Here are 10 of the most prominent rising AI-related jobs in Australia for 2026, drawn from LinkedIn data, industry analyses and recruitment trends:

  1. AI Engineer (also known as Machine Learning Engineer) Tops LinkedIn’s 2026 list as the fastest-growing role nationwide. These professionals design, build and deploy AI systems that analyze data, recognize patterns and make predictions. Key skills include Large Language Models (LLM), LangChain and Retrieval-Augmented Generation (RAG). Demand is highest in technology, IT services and consulting sectors, with strong hybrid and remote options. Salaries often range from $165,000 to $250,000 annually, per Hays recruitment data.
  2. Director of Artificial Intelligence Ranked fourth on LinkedIn’s rising jobs list, this C-suite position oversees AI strategy, team leadership and implementation across organizations. As companies embed AI into products, operations and innovation, executives with this expertise command packages around $250,000 or more, reflecting the strategic priority of AI upskilling at board level.
  3. LLM/Generative AI Engineer A rapidly expanding niche focused on fine-tuning large language models, building retrieval-augmented systems and ensuring safety in generative applications like chatbots and content creation. This role demands high compute resources and expertise in rapid iteration, making it one of the highest-growth and best-compensated technical positions in AI.
  4. AI Solutions Architect These specialists design scalable AI infrastructures, integrating models into enterprise systems while addressing compliance, security and performance. Demand surges as businesses move beyond pilots to production environments, particularly in finance, healthcare and government.
  5. MLOps Specialist / AI Platform Engineer Responsible for the operational side of AI — building pipelines, managing deployment, monitoring models and ensuring reliability at scale. As teams shift from experimentation to ecosystems of AI tools, MLOps roles bridge development and production, with strong demand in cloud-heavy Australian firms.
  6. AI Adoption & Enablement Manager Focuses on organizational change: training staff, driving AI tool integration and measuring adoption impact. This hybrid role combines technical knowledge with change management, helping workplaces transition amid AI disruption.
  7. Prompt Engineer / AI Specialist Experts in crafting effective prompts for LLMs to optimize outputs for business needs, from content generation to decision support. A lower-barrier entry point into AI, it’s growing fast as non-technical teams leverage generative tools.
  8. AI Ethics & Governance Specialist / Compliance Officer With Australia’s developing AI regulations and global ethical concerns, these roles ensure responsible deployment, bias mitigation and alignment with laws. Rising demand stems from risk management needs in high-stakes sectors.
  9. Data Scientist (with AI focus) While broader, the role increasingly incorporates advanced AI techniques for insights and forecasting. Australian employers seek those blending statistical modeling with LLM integration for actionable business outcomes.
  10. AI Trainer / Data Annotator Entry-to-mid-level positions involving labeling data, fine-tuning models for Australian contexts (accents, culture) and quality assurance. Essential for improving model accuracy, these roles support the foundational layer of AI development.
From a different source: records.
/-- Where a Running core's word is a JE to the pc itself and Z is 1, every positive number of steps leads to the same
state with ir holding that word, and the run never faults. Rests on 43_compare_and_jumps.md section 2 (JE);
60_exceptions.md section 10 (what is not a fault). -/
def Obligations.JumpToItselfRunsForEver : Prop :=
  ∀ s : State, s.run = .running → s.pc.toNat < s.cfg.memWords →
    decode s.cfg.opc (fetchedWord s) = .ok (.je s.pc) → s.psw.getLsbD 0 = true →
    ∀ k : Nat, Host.Core.run core (k + 1) s = .next { s with ir := fetchedWord s } ∧ RunsSafely k s

/-- Booting an image gives canonical memory whose word k, for every whole word of the image, is b[4k] + 2^8 b[4k+1] +
2^16 b[4k+2] + 2^24 b[4k+3], with the core Running at pc 0; bytes beyond the image read as the model's unlisted byte
(log entry 4). Rests on 20_memory.md section 2 (byte order, image packing); 70_reset_and_hazards.md section 2 (boot).
-/
def Obligations.ImageIsPackedLittleEndian : Prop :=
  ∀ (cfg : Config) (image : List Byte) (s : State), boot cfg image = some s →
    s.mem.wf = true ∧ s.pc = 0#16 ∧ s.run = .running ∧ s.cfg = cfg ∧
    (∀ k, 4 * k + 4 ≤ image.length →
      (s.mem.readWord k).toNat = (image.getD (4 * k) 0#8).toNat + 2 ^ 8 * (image.getD (4 * k + 1) 0#8).toNat +
        2 ^ 16 * (image.getD (4 * k + 2) 0#8).toNat + 2 ^ 24 * (image.getD (4 * k + 3) 0#8).toNat) ∧
    (∀ n, image.length ≤ n → s.mem.readByte n = Config.unlistedByte)

/-- An image is accepted iff its length is at most 4 * MEM_WORDS bytes and a multiple of 4; that a broken last word is
refused is the model's choice (log entry 22). Rests on 70_reset_and_hazards.md section 2 (checks of the host). -/
def Obligations.ImageIsAcceptedIffItFits : Prop :=
  ∀ (cfg : Config) (image : List Byte),
    (boot cfg image).isSome = true ↔ image.length ≤ 4 * cfg.memWords ∧ image.length % 4 = 0

/-- From a state with canonical memory, the default opcode map and the pc in range: if the decoder reads i from a
table word, the step after placing it is exec of i with ir holding the word (log entry 21). Rests on 40_cycle.md
sections 2 and 3 (fetch, decode); 20_memory.md section 8 (instruction-fetch coherence). -/
def Obligations.PlacedWordIsTheOneTheStepRuns : Prop :=
  ∀ (s : State) (nbits w : Nat) (i : Instr), s.mem.wf = true → s.cfg.opc = defaultOpcodes →
    s.pc.toNat < s.cfg.memWords → decodeTableWord nbits w = some i →
    step (s.withFetchWord nbits w) = exec i { s.withFetchWord nbits w with ir := BitVec.ofNat 32 (w % 2 ^ nbits) }
end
The boom reflects broader trends: organizations prioritize AI to combat skills shortages and boost efficiency, even as concerns about job displacement persist. Reports indicate potential for net job creation, though transitions require upskilling support. LinkedIn notes AI-related postings have exploded, with flexibility (hybrid/remote) common in many roles.

Experts emphasize that while AI automates routine tasks, it elevates demand for human-AI collaboration skills. Workers transitioning from software engineering, data roles or even non-tech fields benefit from targeted learning in tools like prompt engineering or model basics.

As Australia aims for a competitive edge in the global AI economy, these 10 roles represent prime opportunities for career growth in 2026. Job seekers are urged to build AI proficiency through courses, certifications and hands-on projects to capitalize on the surge.